Your task is to copy the lines of the data below from the line holding "byte, bits [1:0] first. -/" through the line holding "y :: levelsOf y t", inclusive, exactly and with nothing added.

*** Exercise materials Section Begins ***

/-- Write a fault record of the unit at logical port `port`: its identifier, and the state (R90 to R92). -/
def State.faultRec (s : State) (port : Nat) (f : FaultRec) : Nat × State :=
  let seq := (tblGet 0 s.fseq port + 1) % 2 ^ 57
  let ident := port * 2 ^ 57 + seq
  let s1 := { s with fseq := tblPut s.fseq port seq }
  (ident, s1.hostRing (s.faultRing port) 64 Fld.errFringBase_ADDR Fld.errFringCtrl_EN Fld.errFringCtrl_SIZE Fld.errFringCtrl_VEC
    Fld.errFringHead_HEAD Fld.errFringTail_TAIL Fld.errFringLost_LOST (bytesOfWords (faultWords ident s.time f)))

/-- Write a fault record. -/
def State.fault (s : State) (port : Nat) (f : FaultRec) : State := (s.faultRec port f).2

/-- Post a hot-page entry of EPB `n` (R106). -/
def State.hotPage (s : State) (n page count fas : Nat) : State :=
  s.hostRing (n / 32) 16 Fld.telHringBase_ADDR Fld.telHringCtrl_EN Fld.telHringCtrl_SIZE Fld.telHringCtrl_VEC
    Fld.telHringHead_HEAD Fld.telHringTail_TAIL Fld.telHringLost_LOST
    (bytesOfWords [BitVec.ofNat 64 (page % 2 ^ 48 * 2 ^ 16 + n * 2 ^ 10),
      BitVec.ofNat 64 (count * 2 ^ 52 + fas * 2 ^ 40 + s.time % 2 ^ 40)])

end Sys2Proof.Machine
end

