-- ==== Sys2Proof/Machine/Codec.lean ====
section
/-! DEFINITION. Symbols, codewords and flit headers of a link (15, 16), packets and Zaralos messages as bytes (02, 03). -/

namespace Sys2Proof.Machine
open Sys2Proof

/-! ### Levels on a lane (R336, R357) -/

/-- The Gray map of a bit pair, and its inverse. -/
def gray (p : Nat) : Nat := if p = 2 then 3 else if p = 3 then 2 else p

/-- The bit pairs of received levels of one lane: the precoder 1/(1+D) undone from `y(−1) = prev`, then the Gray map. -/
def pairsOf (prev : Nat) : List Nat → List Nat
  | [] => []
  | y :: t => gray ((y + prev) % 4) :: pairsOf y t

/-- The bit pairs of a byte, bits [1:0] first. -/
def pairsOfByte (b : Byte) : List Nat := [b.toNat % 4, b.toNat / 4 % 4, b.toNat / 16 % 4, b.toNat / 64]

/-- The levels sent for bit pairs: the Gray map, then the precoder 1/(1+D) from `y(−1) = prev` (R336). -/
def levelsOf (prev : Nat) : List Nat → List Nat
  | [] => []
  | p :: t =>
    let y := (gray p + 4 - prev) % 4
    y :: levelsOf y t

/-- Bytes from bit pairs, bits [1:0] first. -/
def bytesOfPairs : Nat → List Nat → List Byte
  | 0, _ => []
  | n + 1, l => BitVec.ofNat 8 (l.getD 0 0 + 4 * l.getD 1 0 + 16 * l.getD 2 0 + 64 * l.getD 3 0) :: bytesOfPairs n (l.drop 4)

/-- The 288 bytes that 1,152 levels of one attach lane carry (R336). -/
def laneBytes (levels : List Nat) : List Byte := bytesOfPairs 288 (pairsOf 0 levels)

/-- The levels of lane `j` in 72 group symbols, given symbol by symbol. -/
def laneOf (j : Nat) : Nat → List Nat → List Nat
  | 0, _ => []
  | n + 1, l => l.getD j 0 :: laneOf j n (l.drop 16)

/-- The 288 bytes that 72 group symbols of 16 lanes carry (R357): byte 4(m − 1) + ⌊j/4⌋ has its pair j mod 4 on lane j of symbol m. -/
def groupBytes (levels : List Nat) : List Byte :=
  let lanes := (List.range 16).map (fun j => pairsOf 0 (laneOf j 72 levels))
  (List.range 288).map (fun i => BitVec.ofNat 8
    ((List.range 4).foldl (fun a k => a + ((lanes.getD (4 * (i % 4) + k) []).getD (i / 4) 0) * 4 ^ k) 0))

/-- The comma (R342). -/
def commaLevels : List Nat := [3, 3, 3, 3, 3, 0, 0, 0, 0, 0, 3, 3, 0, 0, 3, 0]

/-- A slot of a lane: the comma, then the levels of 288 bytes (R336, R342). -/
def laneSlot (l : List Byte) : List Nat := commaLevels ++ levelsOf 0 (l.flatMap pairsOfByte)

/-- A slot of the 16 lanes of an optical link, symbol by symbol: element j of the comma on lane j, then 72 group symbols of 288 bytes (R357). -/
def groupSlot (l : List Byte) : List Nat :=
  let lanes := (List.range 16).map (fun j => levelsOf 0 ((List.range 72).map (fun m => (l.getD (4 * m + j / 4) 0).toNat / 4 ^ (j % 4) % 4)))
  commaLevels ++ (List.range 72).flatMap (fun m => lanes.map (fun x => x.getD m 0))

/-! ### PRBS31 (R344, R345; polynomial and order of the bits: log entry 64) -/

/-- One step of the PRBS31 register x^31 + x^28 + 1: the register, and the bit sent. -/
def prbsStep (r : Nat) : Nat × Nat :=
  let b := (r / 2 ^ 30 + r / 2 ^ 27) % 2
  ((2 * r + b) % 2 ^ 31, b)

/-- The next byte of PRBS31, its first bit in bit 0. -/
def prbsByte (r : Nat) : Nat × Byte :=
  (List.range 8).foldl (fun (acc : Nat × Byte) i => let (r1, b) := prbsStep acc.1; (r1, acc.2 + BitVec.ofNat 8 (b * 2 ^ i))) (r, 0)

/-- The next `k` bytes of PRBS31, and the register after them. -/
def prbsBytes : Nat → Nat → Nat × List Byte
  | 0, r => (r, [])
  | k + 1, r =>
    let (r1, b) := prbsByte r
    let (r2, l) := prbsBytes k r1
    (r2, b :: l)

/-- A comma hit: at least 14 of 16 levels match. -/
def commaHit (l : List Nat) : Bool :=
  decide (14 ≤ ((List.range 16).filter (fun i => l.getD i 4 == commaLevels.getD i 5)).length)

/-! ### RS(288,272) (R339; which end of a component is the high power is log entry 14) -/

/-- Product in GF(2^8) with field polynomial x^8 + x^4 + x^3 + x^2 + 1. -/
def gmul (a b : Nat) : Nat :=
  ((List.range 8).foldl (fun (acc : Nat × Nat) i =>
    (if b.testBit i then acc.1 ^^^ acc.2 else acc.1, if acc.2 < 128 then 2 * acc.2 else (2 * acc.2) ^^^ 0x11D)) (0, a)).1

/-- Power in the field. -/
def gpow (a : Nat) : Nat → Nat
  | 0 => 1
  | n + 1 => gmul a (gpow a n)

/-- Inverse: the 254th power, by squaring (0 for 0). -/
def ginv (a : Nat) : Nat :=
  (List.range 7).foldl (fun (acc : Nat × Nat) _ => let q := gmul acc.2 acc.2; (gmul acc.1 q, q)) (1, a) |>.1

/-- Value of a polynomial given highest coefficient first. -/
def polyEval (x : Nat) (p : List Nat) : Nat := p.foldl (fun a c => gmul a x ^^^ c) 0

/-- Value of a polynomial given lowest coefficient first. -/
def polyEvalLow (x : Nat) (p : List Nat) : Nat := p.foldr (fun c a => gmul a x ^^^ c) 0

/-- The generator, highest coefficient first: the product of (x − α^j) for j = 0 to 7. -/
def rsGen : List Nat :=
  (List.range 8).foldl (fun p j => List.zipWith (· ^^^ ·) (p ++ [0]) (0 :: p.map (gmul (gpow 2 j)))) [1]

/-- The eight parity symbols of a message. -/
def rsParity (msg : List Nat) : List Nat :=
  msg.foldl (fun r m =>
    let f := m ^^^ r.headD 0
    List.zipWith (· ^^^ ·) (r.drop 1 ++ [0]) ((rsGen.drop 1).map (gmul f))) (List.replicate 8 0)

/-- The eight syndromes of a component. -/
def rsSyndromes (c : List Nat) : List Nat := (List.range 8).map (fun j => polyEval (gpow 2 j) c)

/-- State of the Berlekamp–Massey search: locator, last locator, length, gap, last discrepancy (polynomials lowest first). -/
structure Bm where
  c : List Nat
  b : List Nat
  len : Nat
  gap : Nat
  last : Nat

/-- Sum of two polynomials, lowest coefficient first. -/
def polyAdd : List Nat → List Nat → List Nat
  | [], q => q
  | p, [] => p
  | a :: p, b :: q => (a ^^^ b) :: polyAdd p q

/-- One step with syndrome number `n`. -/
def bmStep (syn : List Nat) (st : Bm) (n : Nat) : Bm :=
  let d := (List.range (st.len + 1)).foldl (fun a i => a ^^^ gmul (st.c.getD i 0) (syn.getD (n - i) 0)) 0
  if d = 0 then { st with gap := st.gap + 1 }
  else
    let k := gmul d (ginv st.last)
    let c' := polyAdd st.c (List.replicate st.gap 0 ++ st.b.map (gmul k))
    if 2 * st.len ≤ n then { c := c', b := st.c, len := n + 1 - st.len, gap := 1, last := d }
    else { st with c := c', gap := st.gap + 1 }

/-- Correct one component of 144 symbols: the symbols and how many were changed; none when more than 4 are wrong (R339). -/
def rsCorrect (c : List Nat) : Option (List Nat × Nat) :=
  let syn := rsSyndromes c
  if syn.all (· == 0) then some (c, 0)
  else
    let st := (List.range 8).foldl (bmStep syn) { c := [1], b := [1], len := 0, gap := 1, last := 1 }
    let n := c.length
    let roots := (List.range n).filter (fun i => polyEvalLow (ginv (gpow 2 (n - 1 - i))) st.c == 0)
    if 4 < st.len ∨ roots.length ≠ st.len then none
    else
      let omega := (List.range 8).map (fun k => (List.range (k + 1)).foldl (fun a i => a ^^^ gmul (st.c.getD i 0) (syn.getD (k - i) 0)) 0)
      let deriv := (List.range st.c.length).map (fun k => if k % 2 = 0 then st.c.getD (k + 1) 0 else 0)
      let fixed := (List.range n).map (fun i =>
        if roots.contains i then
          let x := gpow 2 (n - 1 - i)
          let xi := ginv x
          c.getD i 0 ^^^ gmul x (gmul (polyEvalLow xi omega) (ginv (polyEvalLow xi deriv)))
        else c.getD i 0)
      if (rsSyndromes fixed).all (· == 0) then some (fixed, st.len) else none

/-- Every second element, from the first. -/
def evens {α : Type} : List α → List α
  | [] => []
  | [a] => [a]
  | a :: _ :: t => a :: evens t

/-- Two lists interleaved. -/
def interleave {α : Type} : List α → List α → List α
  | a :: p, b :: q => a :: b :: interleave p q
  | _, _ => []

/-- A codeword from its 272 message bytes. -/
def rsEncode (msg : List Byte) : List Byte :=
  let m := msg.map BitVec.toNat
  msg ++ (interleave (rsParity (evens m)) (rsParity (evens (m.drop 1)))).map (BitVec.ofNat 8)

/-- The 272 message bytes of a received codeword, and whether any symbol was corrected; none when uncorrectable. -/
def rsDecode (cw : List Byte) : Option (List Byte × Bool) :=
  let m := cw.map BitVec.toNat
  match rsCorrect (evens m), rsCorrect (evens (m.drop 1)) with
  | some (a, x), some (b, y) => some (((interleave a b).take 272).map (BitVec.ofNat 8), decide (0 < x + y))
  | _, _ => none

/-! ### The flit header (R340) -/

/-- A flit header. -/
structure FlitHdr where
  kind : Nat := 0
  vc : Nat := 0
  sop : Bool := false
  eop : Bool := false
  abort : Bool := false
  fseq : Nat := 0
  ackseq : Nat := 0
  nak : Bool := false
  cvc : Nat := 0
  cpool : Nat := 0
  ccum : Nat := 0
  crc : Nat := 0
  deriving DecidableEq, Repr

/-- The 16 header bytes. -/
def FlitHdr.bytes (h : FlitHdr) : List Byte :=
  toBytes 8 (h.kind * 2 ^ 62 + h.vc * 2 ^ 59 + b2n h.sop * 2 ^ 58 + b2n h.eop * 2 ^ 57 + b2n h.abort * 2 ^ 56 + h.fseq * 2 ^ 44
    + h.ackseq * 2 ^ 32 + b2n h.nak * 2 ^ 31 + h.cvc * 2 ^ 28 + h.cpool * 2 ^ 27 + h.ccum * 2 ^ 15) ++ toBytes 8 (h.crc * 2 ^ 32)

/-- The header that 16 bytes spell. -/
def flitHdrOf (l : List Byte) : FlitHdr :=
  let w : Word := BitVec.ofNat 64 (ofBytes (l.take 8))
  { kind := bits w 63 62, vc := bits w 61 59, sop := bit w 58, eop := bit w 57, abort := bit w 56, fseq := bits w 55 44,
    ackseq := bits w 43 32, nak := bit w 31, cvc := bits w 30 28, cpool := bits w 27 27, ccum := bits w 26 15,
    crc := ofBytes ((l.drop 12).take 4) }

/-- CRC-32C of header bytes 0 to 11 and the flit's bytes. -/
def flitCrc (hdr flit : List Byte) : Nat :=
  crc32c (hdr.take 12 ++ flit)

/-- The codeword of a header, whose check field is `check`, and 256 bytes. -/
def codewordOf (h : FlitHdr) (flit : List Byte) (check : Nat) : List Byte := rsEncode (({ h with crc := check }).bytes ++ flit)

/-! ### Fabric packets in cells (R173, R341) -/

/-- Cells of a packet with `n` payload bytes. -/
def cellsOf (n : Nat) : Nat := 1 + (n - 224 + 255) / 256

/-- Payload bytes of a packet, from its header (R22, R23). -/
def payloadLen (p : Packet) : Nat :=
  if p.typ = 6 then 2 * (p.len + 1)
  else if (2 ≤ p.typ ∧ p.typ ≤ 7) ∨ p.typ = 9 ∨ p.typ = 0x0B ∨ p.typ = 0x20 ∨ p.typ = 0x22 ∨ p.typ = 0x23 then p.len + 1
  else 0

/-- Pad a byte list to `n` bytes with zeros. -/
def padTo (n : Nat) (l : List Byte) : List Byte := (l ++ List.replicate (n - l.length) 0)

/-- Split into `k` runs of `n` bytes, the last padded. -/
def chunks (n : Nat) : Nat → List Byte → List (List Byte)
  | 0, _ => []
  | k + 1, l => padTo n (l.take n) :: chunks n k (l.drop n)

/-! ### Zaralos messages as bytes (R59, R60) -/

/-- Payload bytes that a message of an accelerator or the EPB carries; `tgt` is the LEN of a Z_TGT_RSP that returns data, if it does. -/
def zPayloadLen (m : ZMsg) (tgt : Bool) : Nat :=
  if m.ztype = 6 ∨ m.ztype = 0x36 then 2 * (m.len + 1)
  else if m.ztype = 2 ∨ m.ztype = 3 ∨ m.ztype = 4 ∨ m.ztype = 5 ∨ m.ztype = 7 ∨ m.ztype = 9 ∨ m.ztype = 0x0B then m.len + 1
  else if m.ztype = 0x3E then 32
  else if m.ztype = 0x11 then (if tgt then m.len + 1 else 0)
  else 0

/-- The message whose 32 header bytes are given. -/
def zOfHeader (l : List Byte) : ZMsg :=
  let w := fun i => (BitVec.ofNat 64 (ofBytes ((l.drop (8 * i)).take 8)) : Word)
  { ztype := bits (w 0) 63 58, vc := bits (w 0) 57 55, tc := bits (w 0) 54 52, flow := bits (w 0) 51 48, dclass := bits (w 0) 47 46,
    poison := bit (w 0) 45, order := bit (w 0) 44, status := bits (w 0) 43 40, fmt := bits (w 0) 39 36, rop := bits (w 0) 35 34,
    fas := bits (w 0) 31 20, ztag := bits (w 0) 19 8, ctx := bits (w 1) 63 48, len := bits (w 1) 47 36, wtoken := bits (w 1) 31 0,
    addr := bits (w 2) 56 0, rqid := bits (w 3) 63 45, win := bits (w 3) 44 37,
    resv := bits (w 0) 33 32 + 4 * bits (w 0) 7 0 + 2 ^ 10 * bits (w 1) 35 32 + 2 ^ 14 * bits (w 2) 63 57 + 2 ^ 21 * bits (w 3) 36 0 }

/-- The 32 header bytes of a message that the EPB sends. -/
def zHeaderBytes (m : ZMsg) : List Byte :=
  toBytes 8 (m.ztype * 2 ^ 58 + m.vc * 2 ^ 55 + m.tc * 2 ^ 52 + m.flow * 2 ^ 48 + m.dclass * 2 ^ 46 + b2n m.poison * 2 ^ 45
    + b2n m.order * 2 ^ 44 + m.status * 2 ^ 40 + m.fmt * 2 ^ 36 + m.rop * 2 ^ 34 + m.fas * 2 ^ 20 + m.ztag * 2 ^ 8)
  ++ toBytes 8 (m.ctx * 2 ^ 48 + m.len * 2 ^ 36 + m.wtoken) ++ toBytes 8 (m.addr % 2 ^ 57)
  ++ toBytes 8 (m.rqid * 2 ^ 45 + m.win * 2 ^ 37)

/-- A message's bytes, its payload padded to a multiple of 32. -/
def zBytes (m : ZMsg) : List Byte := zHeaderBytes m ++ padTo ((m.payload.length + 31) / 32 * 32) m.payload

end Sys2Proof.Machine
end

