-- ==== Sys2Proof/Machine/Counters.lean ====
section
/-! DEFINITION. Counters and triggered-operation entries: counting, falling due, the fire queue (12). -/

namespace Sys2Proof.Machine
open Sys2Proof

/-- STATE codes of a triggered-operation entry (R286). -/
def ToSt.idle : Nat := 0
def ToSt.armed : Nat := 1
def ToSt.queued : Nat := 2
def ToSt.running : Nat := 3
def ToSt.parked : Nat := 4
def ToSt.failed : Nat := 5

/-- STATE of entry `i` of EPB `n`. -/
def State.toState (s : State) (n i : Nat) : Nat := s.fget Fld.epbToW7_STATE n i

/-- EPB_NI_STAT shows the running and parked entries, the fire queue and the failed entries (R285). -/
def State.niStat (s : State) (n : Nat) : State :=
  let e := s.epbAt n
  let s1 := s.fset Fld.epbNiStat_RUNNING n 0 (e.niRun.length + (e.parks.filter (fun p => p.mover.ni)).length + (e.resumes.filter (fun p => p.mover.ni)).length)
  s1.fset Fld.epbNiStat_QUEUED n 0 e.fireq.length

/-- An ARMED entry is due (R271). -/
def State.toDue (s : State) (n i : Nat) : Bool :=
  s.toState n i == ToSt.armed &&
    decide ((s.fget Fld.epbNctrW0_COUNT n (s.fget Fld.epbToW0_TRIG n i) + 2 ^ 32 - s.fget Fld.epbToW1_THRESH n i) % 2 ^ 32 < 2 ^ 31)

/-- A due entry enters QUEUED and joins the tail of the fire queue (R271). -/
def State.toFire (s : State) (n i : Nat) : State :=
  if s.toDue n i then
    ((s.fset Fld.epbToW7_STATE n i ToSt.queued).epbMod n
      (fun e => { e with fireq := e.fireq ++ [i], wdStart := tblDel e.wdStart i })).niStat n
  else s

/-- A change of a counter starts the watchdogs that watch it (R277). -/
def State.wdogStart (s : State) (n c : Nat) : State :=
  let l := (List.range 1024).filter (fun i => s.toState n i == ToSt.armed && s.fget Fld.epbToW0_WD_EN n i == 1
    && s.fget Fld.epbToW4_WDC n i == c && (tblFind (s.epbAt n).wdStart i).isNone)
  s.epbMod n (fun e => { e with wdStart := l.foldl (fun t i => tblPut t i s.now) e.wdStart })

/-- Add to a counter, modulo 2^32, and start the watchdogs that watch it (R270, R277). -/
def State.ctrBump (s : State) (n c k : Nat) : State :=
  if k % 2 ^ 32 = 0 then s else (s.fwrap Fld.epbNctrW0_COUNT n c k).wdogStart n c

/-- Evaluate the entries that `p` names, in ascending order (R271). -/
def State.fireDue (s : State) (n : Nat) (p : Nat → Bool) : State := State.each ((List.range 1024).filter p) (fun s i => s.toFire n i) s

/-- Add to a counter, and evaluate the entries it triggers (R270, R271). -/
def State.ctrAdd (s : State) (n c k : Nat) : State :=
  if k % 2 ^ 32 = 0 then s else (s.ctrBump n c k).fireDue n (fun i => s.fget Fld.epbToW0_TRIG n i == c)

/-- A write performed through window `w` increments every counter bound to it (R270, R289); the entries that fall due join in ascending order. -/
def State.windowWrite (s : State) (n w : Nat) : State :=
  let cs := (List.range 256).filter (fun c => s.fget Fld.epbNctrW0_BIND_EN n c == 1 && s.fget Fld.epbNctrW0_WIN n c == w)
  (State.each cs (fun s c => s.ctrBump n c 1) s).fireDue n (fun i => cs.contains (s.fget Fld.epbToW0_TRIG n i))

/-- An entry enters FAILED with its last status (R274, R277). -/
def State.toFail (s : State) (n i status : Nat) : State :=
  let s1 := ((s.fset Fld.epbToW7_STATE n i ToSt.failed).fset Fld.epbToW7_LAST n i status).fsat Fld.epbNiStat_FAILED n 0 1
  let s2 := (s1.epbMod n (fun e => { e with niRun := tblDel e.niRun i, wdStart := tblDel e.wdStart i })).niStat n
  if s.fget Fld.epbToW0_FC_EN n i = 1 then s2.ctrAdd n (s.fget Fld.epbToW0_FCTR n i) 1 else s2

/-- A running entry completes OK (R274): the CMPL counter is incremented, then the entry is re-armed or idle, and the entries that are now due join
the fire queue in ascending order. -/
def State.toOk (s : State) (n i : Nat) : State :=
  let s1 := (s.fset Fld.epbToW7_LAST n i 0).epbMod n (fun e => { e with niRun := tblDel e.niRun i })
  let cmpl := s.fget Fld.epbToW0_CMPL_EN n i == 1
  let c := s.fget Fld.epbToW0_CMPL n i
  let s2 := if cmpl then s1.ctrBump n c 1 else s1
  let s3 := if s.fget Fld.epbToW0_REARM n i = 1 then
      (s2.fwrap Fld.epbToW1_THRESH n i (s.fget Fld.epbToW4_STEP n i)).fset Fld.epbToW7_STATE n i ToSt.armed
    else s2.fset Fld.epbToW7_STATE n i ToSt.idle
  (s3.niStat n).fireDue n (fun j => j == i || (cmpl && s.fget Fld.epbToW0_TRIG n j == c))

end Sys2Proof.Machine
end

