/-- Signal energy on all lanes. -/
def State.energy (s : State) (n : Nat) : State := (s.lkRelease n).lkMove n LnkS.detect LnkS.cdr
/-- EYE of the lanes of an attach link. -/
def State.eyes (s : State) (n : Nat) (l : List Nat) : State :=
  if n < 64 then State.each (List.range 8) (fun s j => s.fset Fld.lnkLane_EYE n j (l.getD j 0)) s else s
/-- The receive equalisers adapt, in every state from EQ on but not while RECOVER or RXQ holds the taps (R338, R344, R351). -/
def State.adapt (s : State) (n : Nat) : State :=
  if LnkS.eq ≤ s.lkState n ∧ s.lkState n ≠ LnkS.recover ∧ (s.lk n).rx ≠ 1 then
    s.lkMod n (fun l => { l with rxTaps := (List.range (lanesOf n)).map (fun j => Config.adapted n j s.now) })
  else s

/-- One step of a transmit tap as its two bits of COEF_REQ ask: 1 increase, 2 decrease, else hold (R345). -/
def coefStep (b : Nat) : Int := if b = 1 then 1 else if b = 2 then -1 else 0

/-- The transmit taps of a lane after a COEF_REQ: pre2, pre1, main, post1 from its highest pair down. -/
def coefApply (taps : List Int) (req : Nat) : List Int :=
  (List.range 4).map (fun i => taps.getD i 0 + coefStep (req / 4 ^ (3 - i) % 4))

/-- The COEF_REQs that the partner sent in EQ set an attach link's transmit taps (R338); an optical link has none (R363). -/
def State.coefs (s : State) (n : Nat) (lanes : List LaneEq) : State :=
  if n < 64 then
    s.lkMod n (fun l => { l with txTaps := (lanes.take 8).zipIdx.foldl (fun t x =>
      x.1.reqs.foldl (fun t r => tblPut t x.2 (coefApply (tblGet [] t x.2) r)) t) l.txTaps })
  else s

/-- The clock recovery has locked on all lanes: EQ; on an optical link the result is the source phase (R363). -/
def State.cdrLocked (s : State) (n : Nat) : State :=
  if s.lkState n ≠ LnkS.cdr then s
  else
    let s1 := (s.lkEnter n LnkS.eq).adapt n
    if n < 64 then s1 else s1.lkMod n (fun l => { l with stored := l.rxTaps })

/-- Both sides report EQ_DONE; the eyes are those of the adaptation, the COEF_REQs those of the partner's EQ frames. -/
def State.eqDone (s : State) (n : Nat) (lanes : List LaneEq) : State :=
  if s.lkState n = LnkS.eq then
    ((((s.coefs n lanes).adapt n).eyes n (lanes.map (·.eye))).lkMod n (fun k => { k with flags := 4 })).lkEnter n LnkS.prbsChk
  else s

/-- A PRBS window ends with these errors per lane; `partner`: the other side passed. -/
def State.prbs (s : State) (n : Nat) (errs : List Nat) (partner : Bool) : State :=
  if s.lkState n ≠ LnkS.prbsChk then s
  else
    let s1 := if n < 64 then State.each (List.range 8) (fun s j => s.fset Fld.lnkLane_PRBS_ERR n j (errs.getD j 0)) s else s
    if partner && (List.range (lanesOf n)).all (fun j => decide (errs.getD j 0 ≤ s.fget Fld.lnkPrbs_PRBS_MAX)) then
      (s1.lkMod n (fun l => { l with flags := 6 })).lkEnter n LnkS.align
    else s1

*** Exercise materials Section Ends ***

• [Result]:
/-- The bit pairs of a byte, bits [1:0] first. -/
def pairsOfByte (b : Byte) : List Nat := [b.toNat % 4, b.toNat / 4 % 4, b.toNat / 16 % 4, b.toNat / 64]

/-- The levels sent for bit pairs: the Gray map, then the precoder 1/(1+D) from `y(−1) = prev` (R336). -/
def levelsOf (prev : Nat) : List Nat → List Nat
  | [] => []
  | p :: t =>
    let y := (gray p + 4 - prev) % 4
    y :: levelsOf y t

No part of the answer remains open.